Next season’s Hoofdklasse competition in The Netherlands will have a number of new features, although the KNCB and its participating clubs have stopped short of really radical change.
The review of the structure of the competition was triggered by a busy international season, which will see the Dutch side playing Canada in June, in Ireland the following month, and in Scotland at the beginning of August. The results of a consultative process involving the KNCB board and Hoofdklasse clubs were presented to a general meeting last week.
The international programme means that players in the national squad could miss up to six of their clubs’ Hoofdklasse fixtures, and one suggestion was that the competition could be suspended during this period.
But the month-long lay-off during the ICC Trophy in 2005 was unpopular with most clubs, and it quickly became clear during consultations that there was strong support for continuing the Hoofdklasse throughout the summer, with clubs drawing on their reserve players where necessary.
In order to ensure that the absences do not have too great an effect on the championship, however, the title will be decided for the first time by play-offs. The top four sides after the two rounds of round-robin matches will meet in semi-finals and a final in the first half of September.
The KNCB hopes that these competition deciders will also create a higher public profile for the final stages of the Hoofdklasse.
Another far-reaching change will be the introduction of the Duckworth/Lewis system for rain-affected matches, with the implication that the minimum number of overs bowled for a game to be completed will be reduced from 35 to 20.
This should mean that a much smaller number of matches will be left unfinished, and the practice of rescheduling rained-off games will now be abandoned. Any games which do not reach the D/L minimum will simply be left out of the league table calculation.
The introduction of Duckworth/Lewis will be a challenge for administrators and umpires alike, who will need to develop the necessary skills and infrastructure, but it will bring the Hoofdklasse closer to the playing conditions for official ODIs.
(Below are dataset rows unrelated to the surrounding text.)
-- ==== Sys2Proof/Machine/State.lean ====
section
/-! DEFINITION. What the DZ7140 holds: every table, record, list, timer, flag and setting the manual gives it,
as plain data, with the power-on values of the listings as field defaults, and the state after reset. -/

namespace Sys2Proof.Machine

/-! ### Names shared by several blocks -/

/-- CHARGE and GENERATE (codes 1 and 2, section 1.10). -/
inductive RunMode where
  | charge
  | generate
  deriving DecidableEq, Repr

/-- A mode that may be NONE (code 0): the engaged mode of a train, the IDLE direction of a cavern. -/
abbrev Mode := Option RunMode

/-- A subset of T0 to T5, bit n for train n. -/
abbrev TrainSet := BitVec 6

/-- A subset of GENERATE, CHARGE, RESERVE, in this bit order (section 2.4). -/
abbrev AllowSet := BitVec 3

/-- A fault cause code, 0 to 60 (section 10.1). -/
abbrev Cause := Fin 61

namespace Cause
abbrev malformed : Cause := 0
abbrev sourceUnknown : Cause := 1
abbrev classNotAllowed : Cause := 2
abbrev gateClosed : Cause := 3
abbrev refForbidden : Cause := 4
abbrev kindForbidden : Cause := 5
abbrev kindIllegal : Cause := 6
abbrev positionUnused : Cause := 7
abbrev positionNull : Cause := 8
abbrev positionForeign : Cause := 9
abbrev positionDenied : Cause := 10
abbrev dutyUnused : Cause := 11
abbrev dutyDenied : Cause := 12
abbrev trainUnconfigured : Cause := 13
abbrev notPermitted : Cause := 14
abbrev trainUnreachable : Cause := 15
abbrev trainState : Cause := 16
abbrev notManual : Cause := 17
abbrev modeMismatch : Cause := 18
abbrev queueFull : Cause := 19
abbrev pollHoldFull : Cause := 20
abbrev storeBlind : Cause := 21
abbrev override : Cause := 22
abbrev directionConflict : Cause := 23
abbrev heatShort : Cause := 24
abbrev envelopeStart : Cause := 25
abbrev engageTimeout : Cause := 26
abbrev startTimeout : Cause := 27
abbrev stopTimeout : Cause := 28
abbrev trainLocked : Cause := 29
abbrev trip : Cause := 30
abbrev tripLineActive : Cause := 31
abbrev resyncConflict : Cause := 32
abbrev unexpectedReport : Cause := 33
abbrev envelopeTrip : Cause := 34
abbrev pressureDisagree : Cause := 35
abbrev cavernBlind : Cause := 36
abbrev blindStop : Cause := 37
abbrev rateHold : Cause := 38
abbrev heatShortfall : Cause := 39
abbrev heatExhausted : Cause := 40
abbrev reservationFull : Cause := 41
abbrev slotGateClosed : Cause := 42
abbrev slotOutOfWindow : Cause := 43
abbrev slotFull : Cause := 44
abbrev dispatchFault : Cause := 45
abbrev slotMissed : Cause := 46
abbrev timeBackward : Cause := 47
abbrev timeStale : Cause := 48
abbrev activationLimited : Cause := 49
abbrev activationExpired : Cause := 50
abbrev busNoAck : Cause := 51
abbrev busArbLost : Cause := 52
abbrev busHung : Cause := 53
abbrev busFailed : Cause := 54
abbrev scanOverrun : Cause := 55
abbrev pointBad : Cause := 56
abbrev identityMismatch : Cause := 57
abbrev topologyExceeded : Cause := 58
abbrev unexpectedStation : Cause := 59
abbrev stationLost : Cause := 60
end Cause

/-- Fault categories with the codes 0 to 9 of section 10.1. -/
inductive Category where
  | admission
  | sequence
  | envelope
  | heat
  | schedule
  | reserve
  | time
  | bus
  | station
  | form
  deriving DecidableEq, Repr

/-! ### Link unit -/

/-- The payload of a frame waiting to leave: a telegram, or the bytes of a foreign frame. -/
inductive Payload where
  | telegram (t : Telegram)
  | raw (bytes : List Byte)
  deriving DecidableEq, Repr

/-- A frame in a transmit queue. -/
structure Frame where
  eth     : Eth
  type    : HWord
  payload : Payload
  deriving DecidableEq, Repr

/-- One port: its link, its transmit queue (at most 64 frames, R1) and its emission counter (R9). -/
structure PortState where
  up      : Bool := true
  tx      : List Frame := []
  counter : HWord := 0
  deriving DecidableEq, Repr

/-- The two ports. -/
structure Link where
  u : PortState := {}
  d : PortState := {}
  deriving DecidableEq, Repr

/-! ### Station unit (section 1.7, 1.8) -/

/-- Station roles, in the order of the STATIONS listing. -/
inductive Role where
  | safety
  | plant
  | desk
  | grid
  | clock
  | viewer
  | train
  | coupler
  deriving DecidableEq, Repr

/-- Enrolment of a downstream station. -/
inductive Enrolment where
  | unenrolled
  | enrolled
  | lost
  | rejected
  deriving DecidableEq, Repr

/-- One STATIONS entry with its dynamic fields (the depth is derived). -/
structure Station where
  inUse     : Bool := false
  address   : HWord := 0
  port      : Port := .u
  role      : Role := .viewer
  level     : Nat := 3
  manage    : Bool := false
  via       : Option StationId := none
  idHigh    : Word := 0
  idLow     : Word := 0
  enrolment : Enrolment := .unenrolled
  misses    : Nat := 0
  deriving DecidableEq, Repr

/-- Roll call (section 1.8). -/
structure RollCall where
  inRound : Bool := false
  cursor  : Nat := 0
  call    : Option (StationId × HWord) := none
  period  : Option Nat := none
  reply   : Option Nat := none
  deriving DecidableEq, Repr

/-! ### PART settings (section 11.3) -/

/-- The PART entry.  Durations are held in the unit of the listing. -/
structure Part where
  address       : HWord := 0x7F00
  ethHigh       : HWord := 0x0246
  ethLow        : Word := 0
  telegramType  : HWord := 0xD7A1
  foreignPass   : Bool := true
  rollPeriod    : Nat := 5
  replyTimeout  : Nat := 100
  missLimit     : Nat := 3
  failureLimit  : Nat := 3
  slotLength    : Nat := 300
  gateLead      : Nat := 3
  lookAhead     : Nat := 2
  preLead       : Nat := 60
  rampStep      : Nat := 10
  timeTolerance : Nat := 2
  markLimit     : Nat := 120
  holdTime      : Nat := 10
  fastBus       : Bool := false
  stretchLimit  : Nat := 10
  hangLimit     : Nat := 25
  scanInterval  : Nat := 1000
  safetyDest    : Option HWord := none
  plantDest     : Option HWord := none
  deskDest      : Option HWord := none
  deriving DecidableEq, Repr

/-! ### Translation unit (sections 2.4, 2.6) -/

/-- State of a POSITIONS entry. -/
inductive PosState where
  | unused
  | null
  | mapped
  deriving DecidableEq, Repr

/-- One POSITIONS entry. -/
structure Position where
  state : PosState := .unused
  duty  : DutyId := 0
  allow : AllowSet := 0
  desk  : Option StationId := none
  limit : Nat := 0
  deriving DecidableEq, Repr

/-- One DUTIES entry. -/
structure Duty where
  mapped : Bool := false
  train  : TrainId := 0
  allow  : AllowSet := 0
  limit  : Nat := 0
  deriving DecidableEq, Repr

/-- One entry of the translation cache. -/
structure CacheEntry where
  valid      : Bool := false
  isPosition : Bool := false
  key        : Nat := 0
  duty       : Option DutyId := none
  train      : TrainId := 0
  allow      : AllowSet := 0
  limit      : Nat := 0
  desk       : Option StationId := none
  deriving DecidableEq, Repr

/-! ### Train sequencer (chapter 3) -/

/-- Train kinds. -/
inductive TrainKind where
  | compressor
  | expander
  | reversible
  deriving DecidableEq, Repr

/-- The eight train states. -/
inductive TrainState where
  | unknown
  | standstill
  | engaging
  | starting
  | running
  | stopping
  | tripped
  | locked
  deriving DecidableEq, Repr

/-- TRAINS configuration fields 0 to 19. -/
structure TrainCfg where
  configured     : Bool := false
  controller     : StationId := 0
  kind           : TrainKind := .reversible
  cavern         : CavernId := 0
  store          : StoreId := 0
  ratedCharge    : Nat := 0
  ratedGenerate  : Nat := 0
  minStable      : Nat := 0
  rampRate       : Nat := 100
  reserveRamp    : Nat := 500
  reactiveLimit  : Nat := 0
  reheatApproach : Nat := 150
  heatGenerate   : Nat := 0
  heatCharge     : Nat := 0
  defaultEnergy  : Nat := 0
  engageTimeout  : Nat := 60
  startTimeout   : Nat := 600
  stopTimeout    : Nat := 900
  pacingGap      : Nat := 50
  ceiling        : Nat := 1
  deriving DecidableEq, Repr

/-- The timer of a train that may be running (field 42). -/
inductive TrainTimer where
  | engage
  | start
  | stop
  deriving DecidableEq, Repr

/-- Run states a controller reports (RUN_STATE codes 0 to 5). -/
inductive ReportedState where
  | standstill
  | engaging
  | starting
  | synchronised
  | stopping
  | tripped
  deriving DecidableEq, Repr

/-- Last-report fields 45 to 51; absent until an item has been taken. -/
structure LastReport where
  runState  : Option ReportedState := none
  mode      : Option Mode := none
  active    : Option Word := none
  reactive  : Option Word := none
  gen       : Option Word := none
  chg       : Option Word := none
  tripCause : Option Word := none
  deriving DecidableEq, Repr

/-- Dynamic fields 32 to 55 of a train record. -/
structure TrainRun where
  state     : TrainState := .unknown
  engaged   : Mode := none
  mode      : Mode := none
  auto      : Bool := false
  power     : Nat := 0
  reactive  : Int := 0
  reheat    : Int := 0
  failures  : Nat := 0
  lock      : Bool := false
  reset     : Bool := false
  timer     : Option (TrainTimer × Nat) := none
  lastCause : Option Cause := none
  report    : LastReport := {}
  age       : Option Nat := none
  slotGen   : Word := 0
  slotChg   : Word := 0
  tripLine  : Bool := false
  deriving DecidableEq, Repr

/-- One train record. -/
structure Train where
  cfg : TrainCfg := {}
  run : TrainRun := {}
  deriving DecidableEq, Repr

/-- A stop request of the heat account unit or the cavern envelope unit, waiting to be taken (R58). -/
structure StopRequest where
  train : TrainId
  cause : Cause
  deriving DecidableEq, Repr

/-! ### Drive queue (chapter 4) -/

/-- Kinds of drive entry, in the order of the queue listing. -/
inductive DriveKind where
  | power
  | reactive
  | reheat
  | engage
  | start
  | stop
  | tripReset
  deriving DecidableEq, Repr

/-- Origins with codes 0 to 3 (section 1.10). -/
inductive Origin where
  | admitted
  | schedule
  | reserve
  | sequencer
  deriving DecidableEq, Repr

/-- One queue entry.  `stamp` is the model's own: the order of placement, from which the polls it stands
ahead of are known (R86). -/
structure Entry where
  train   : TrainId
  kind    : DriveKind
  value   : Int
  origin  : Origin
  station : Option HWord := none
  seq     : Option HWord := none
  tag     : HWord := 0
  clamped : Bool := false
  merges  : Nat := 0
  stamp   : Nat := 0
  deriving DecidableEq, Repr

/-- A pending dispatch (R74). -/
structure Pending where
  value   : Nat
  origin  : Origin
  clamped : Bool
  deriving DecidableEq, Repr

/-- A held poll (R85). -/
structure HeldPoll where
  train : TrainId
  frame : Frame
  src   : HWord
  seq   : HWord
  stamp : Nat
  deriving DecidableEq, Repr

/-- The drive queue: entries oldest first, the per-train places, the poll hold list. -/
structure Queue where
  entries  : List Entry := []
  holds    : Vector (Option Entry) 6 := Vector.replicate 6 none
  pendings : Vector (Option Pending) 6 := Vector.replicate 6 none
  pacing   : Vector (Option Nat) 6 := Vector.replicate 6 none
  polls    : List HeldPoll := []
  stamp    : Nat := 0
  deriving DecidableEq, Repr

/-! ### Cavern envelope unit (chapter 5) -/

/-- CAVERNS configuration fields 0 and 3 to 10 (fields 1 and 2 are derived). -/
structure CavernCfg where
  configured : Bool := false
  minOp      : Nat := 0
  maxOp      : Nat := 30000
  hardMin    : Nat := 0
  hardMax    : Nat := 30000
  tolerance  : Nat := 100
  staleness  : Nat := 5
  blindLimit : Nat := 60
  rateWindow : Nat := 300
  deriving DecidableEq, Repr

/-- Selection condition (section 5.2). -/
inductive Condition where
  | agreed
  | disagreed
  | single
  | blind
  deriving DecidableEq, Repr

/-- The blind timer of a cavern (fields 31, 32). -/
inductive BlindTimer where
  | idle
  | running (ms : Nat)
  | expired
  deriving DecidableEq, Repr

/-- Dynamic fields 16 to 32 of a cavern record, and its two staleness timers. -/
structure CavernRun where
  condition    : Condition := .blind
  high         : Option Int := none
  low          : Option Int := none
  usableA      : Bool := false
  usableB      : Bool := false
  windowAge    : Option Nat := none
  windowHigh   : Option Int := none
  windowLow    : Option Int := none
  rise         : Nat := 0
  fall         : Nat := 0
  riseHold     : Bool := false
  fallHold     : Bool := false
  chargeBand   : Option (Fin 8) := none
  generateBand : Option (Fin 8) := none
  direction    : Mode := none
  holders      : TrainSet := 0
  blindTimer   : BlindTimer := .idle
  staleA       : Option Nat := none
  staleB       : Option Nat := none
  deriving DecidableEq, Repr

/-- One cavern record. -/
structure Cavern where
  cfg : CavernCfg := {}
  run : CavernRun := {}
  deriving DecidableEq, Repr

/-- One BANDS entry. -/
structure Band where
  bound    : Nat := 30000
  charge   : Nat := 0
  generate : Nat := 0
  maxRise  : Nat := 0
  maxFall  : Nat := 0
  deriving DecidableEq, Repr

/-! ### Heat account unit (chapter 6) -/

/-- STORES configuration fields 0 to 6. -/
structure StoreCfg where
  configured : Bool := false
  capacity   : Nat := 0
  minReserve : Nat := 0
  layerCount : Nat := 1
  staleness  : Nat := 10
  minGrant   : Nat := 0
  quantum    : Nat := 1000
  deriving DecidableEq, Repr

/-- Condition of a store (R110). -/
inductive StoreCondition where
  | good
  | degraded
  | blind
  deriving DecidableEq, Repr

/-- Dynamic fields 16 to 20 of a store record. -/
structure StoreRun where
  condition  : StoreCondition := .blind
  stored     : Nat := 0
  reservable : Nat := 0
  headroom   : Nat := 0
  usable     : Nat := 0
  deriving DecidableEq, Repr

/-- One store record. -/
structure Store where
  cfg : StoreCfg := {}
  run : StoreRun := {}
  deriving DecidableEq, Repr

/-- One LAYERS entry with its dynamic fields (scan point and usability are derived). -/
structure Layer where
  coefficient  : Nat := 0
  base         : Int := 0
  last         : Option Int := none
  contribution : Nat := 0
  stale        : Option Nat := none
  deriving DecidableEq, Repr

/-- Kind of a reservation. -/
inductive HeatKind where
  | draw
  | fill
  deriving DecidableEq, Repr

/-- Phase of a reservation. -/
inductive Phase where
  | current
  | next
  deriving DecidableEq, Repr

/-- One record of the reservation list (section 6.3). -/
structure Reservation where
  train    : TrainId
  store    : StoreId
  kind     : HeatKind
  phase    : Phase
  slot     : Option Word
  granted  : Nat
  consumed : Nat
  basis    : Nat
  counter  : Option Word
  deriving DecidableEq, Repr

/-! ### Schedule engine (chapter 7) -/

/-- The pre-reservation timer. -/
inductive PreTimer where
  | idle
  | running (ms : Nat)
  | done
  deriving DecidableEq, Repr

/-- Engine state and timers (section 7.1); SYNCHRONISED exactly while `active` is present.  `step` is the ramp step in
seconds as the ramp step timer's last start read it (R124). -/
structure Engine where
  active   : Option Word := none
  boundary : Option Nat := none
  pre      : PreTimer := .idle
  ramp     : Option Nat := none
  step     : Nat := 10
  mark     : Option Nat := none
  deriving DecidableEq, Repr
Further changes in this direction, such as the use of white balls and black sightscreens, are still under discussion.
2007 will also see for the first time a national 20-overs-a-side competition. Over the past two years, there have been successful experiments at regional level, with 20-over competitions in the Rotterdam-Schiedam area, Den Haag and Amsterdam.
Next year there will be national finals for the winners of these regional competitions, to be played in mid-August. The competition will be extended to include Hoofdklasse and Eerste Klasse clubs from all over the country.
KNCB director Maarten Westermann is confident that the new set-up will help to raise media awareness of Dutch cricket.
‘Knowing that the competition will be settled on the first two weekends of September enables the media to plan their coverage in advance,’ he says, ‘and we hope that the Hoofdklasse final, like the finals of the 20-over competition, will attract a good deal of public interest.
‘We are optimistic that there will be television coverage of these events, which should attract the support of the whole Dutch cricketing community.’
It is likely that the changes for next season will be just the beginning of a transformation of the Dutch cricket scene.
Clubs are not yet ready to agree to give up playing on coconut matting, but with the KNCB board supporting the use of astroturf where grass pitches are not available, this can only be a matter of time.
And it seems unlikely that the debates over the reduction in the number of Hoofdklasse clubs and the introduction of two- or three-day cricket at some level of the domestic game will quietly die away.